Black is literally the "go to" if people aren't wearing jeans or khaki at our store.


----------



## Hardlinesmaster (Nov 5, 2020)

Black jeans are allowed.


----------



## happygoth (Nov 5, 2020)

GSZeph said:


> This is what I have.


Both of those should be fine.


----------



## happygoth (Nov 5, 2020)

Hardlinesmaster said:


> Black jeans are allowed.


I don't recall seeing black at my store but I may have to put it to the test, lol.


----------



## rd123 (Nov 5, 2020)

Our store specifically says blue jeans though. Many TMs wear black now and then . We have female TMs wearing jeggings kind of pants too .


----------



## Hardlinesmaster (Nov 6, 2020)

happygoth said:


> I don't recall seeing black at my store but I may have to put it to the test, lol.

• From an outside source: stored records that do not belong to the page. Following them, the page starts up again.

/-- The holder of conference `c`: the VF whose grant covers it, else PF0 (R81). -/
def State.confHolder (s : State) (c : Nat) : Nat :=
  match List.find? (fun p : Nat × Grant => p.2.coversConf c) s.grants with
  | some p => p.1
  | none => 0

/-- The holder of key slot `k` (R81). -/
def State.slotHolder (s : State) (k : Nat) : Nat :=
  match List.find? (fun p : Nat × Grant => p.2.coversSlot k) s.grants with
  | some p => p.1
  | none => 0

/-- The holder of leg `l`: that of its conference (R81). -/
def State.legHolder (s : State) (l : Nat) : Nat :=
  match s.legs.find? l with
  | some g => s.confHolder g.conf
  | none => 0

/-! ### MSI-X, messages and events (R70, R71, R74, R82, R83, R431) -/

/-- Signals an MSI-X vector of a function, or sets its pending bit where it is masked (R431). While the host link is down no
message leaves the device, and none is kept for later (R28; DESIGN CHOICE, log entry 107). -/
def State.signal (s : State) (fn vec : Nat) : State :=
  let g := s.func fn
  if g.msixMask.getD vec false then s.setFunc fn { g with msixPending := g.msixPending.set vec true }
  else if s.hostUp then s.emit (.msix fn vec)
  else s

/-- Makes a message readable in a function's event queue and signals vector 0 at the threshold (R70, R71). -/
def State.pushMessage (s : State) (fn : Nat) (ws : List Word) : State :=
  let m := s.mb fn
  let before := m.evq.length
  let after := before + ws.length
  let hit := decide (before < m.threshold1) && decide (m.threshold1 ≤ after)
  let m' := { m with
    evq := m.evq ++ ws.map fun w => (w, false)
    signalRef := if before = 0 || hit then s.now else m.signalRef }
  let s := s.setMb fn m'
  if hit then s.signal fn 0 else s

/-- The length word (R67). -/
def lengthWord (n : Nat) : Word := w32 (n + 65536 * 0x574C)

/-- Raises an event to a function: the code, and its payload from word 6 on (R74, R82, R83, R47). -/
def State.raiseEvent (s : State) (fn code : Nat) (payload : List Word) : State :=
  let m := s.mb fn
  let bit := code - 0x100
  if bit ≠ 0 ∧ bit ≠ 8 ∧ m.mask.testBit bit then s
  else if !s.ifUp then (s.countFn fn 4 1).countFn fn 5 1
  else
    let n := payload.length + 6
    let s := s.countFn fn 4 1
    let m := s.mb fn
    let s := s.setMb fn { m with evSeq := m.evSeq + 1 }
    if m.evq.length + m.evReserved + n ≤ 16384 then
      s.pushMessage fn ([lengthWord n, w32 (code + 4096), m.evSeq] ++ s.stamp ++ payload)
    else (s.updMb fn fun m => { m with discarded := true }).countFn fn 5 1

/-- Raises EV_LEG_STATE to function `fn` (R81). -/
def State.legStateTo (s : State) (fn leg st cause : Nat) : State :=
  s.raiseEvent fn 0x101 [w32 leg, w32 (st + 256 * cause)]

/-- STATE of a leg in EV_LEG_STATE (R81): 3 fenced, 2 bound, 1 open. -/
def Leg.stateCode (g : Leg) : Nat := if g.fenced then 3 else if g.slot.isSome then 2 else 1

/-- Raises EV_LEG_STATE to the holder of the leg's conference (R81). -/
def State.legState (s : State) (leg st cause : Nat) : State := s.legStateTo (s.legHolder leg) leg st cause

/-! ### Logs (R93, R94, R447 to R452) -/

/-- Adds a record to a log: the oldest of 65,536 is overwritten (R94, R447). -/
def Log.push (l : Log) (r : LogRec) : Log := { recs := (r :: l.recs).take 65536, next := l.next + 1 }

In calif & Washington state, you can wear black jeans. Ask your mgt first.


----------



## commiecorvus (Nov 6, 2020)

Kilt.


----------



## YugTegrat (Nov 6, 2020)

The handbook says solid color pants or blue jeans, with khaki being preferred. A preference isn't a requirement though, so black chinos are acceptable.


----------



## SallyHoover (Nov 6, 2020)

ASANTS.   At my store blue jeans (light to dark blue) or Khaki bottom (light tan to light brown).  Starbucks can wear black bottoms.   AP wears dark bottoms but I don't know if they are navy or black.


----------



## Tessa120 (Nov 7, 2020)

Honestly, ask leadership for what passes at your store.  Right before I left the rule as stated in huddles was black was okay and torn was okay as long as skin wasn't showing.  First huddle following first visit from the new DSD, blue only, no rips.


----------



## FlexThis (Nov 7, 2020)

GSZeph said:


> This is what I have.


Absolutely!


----------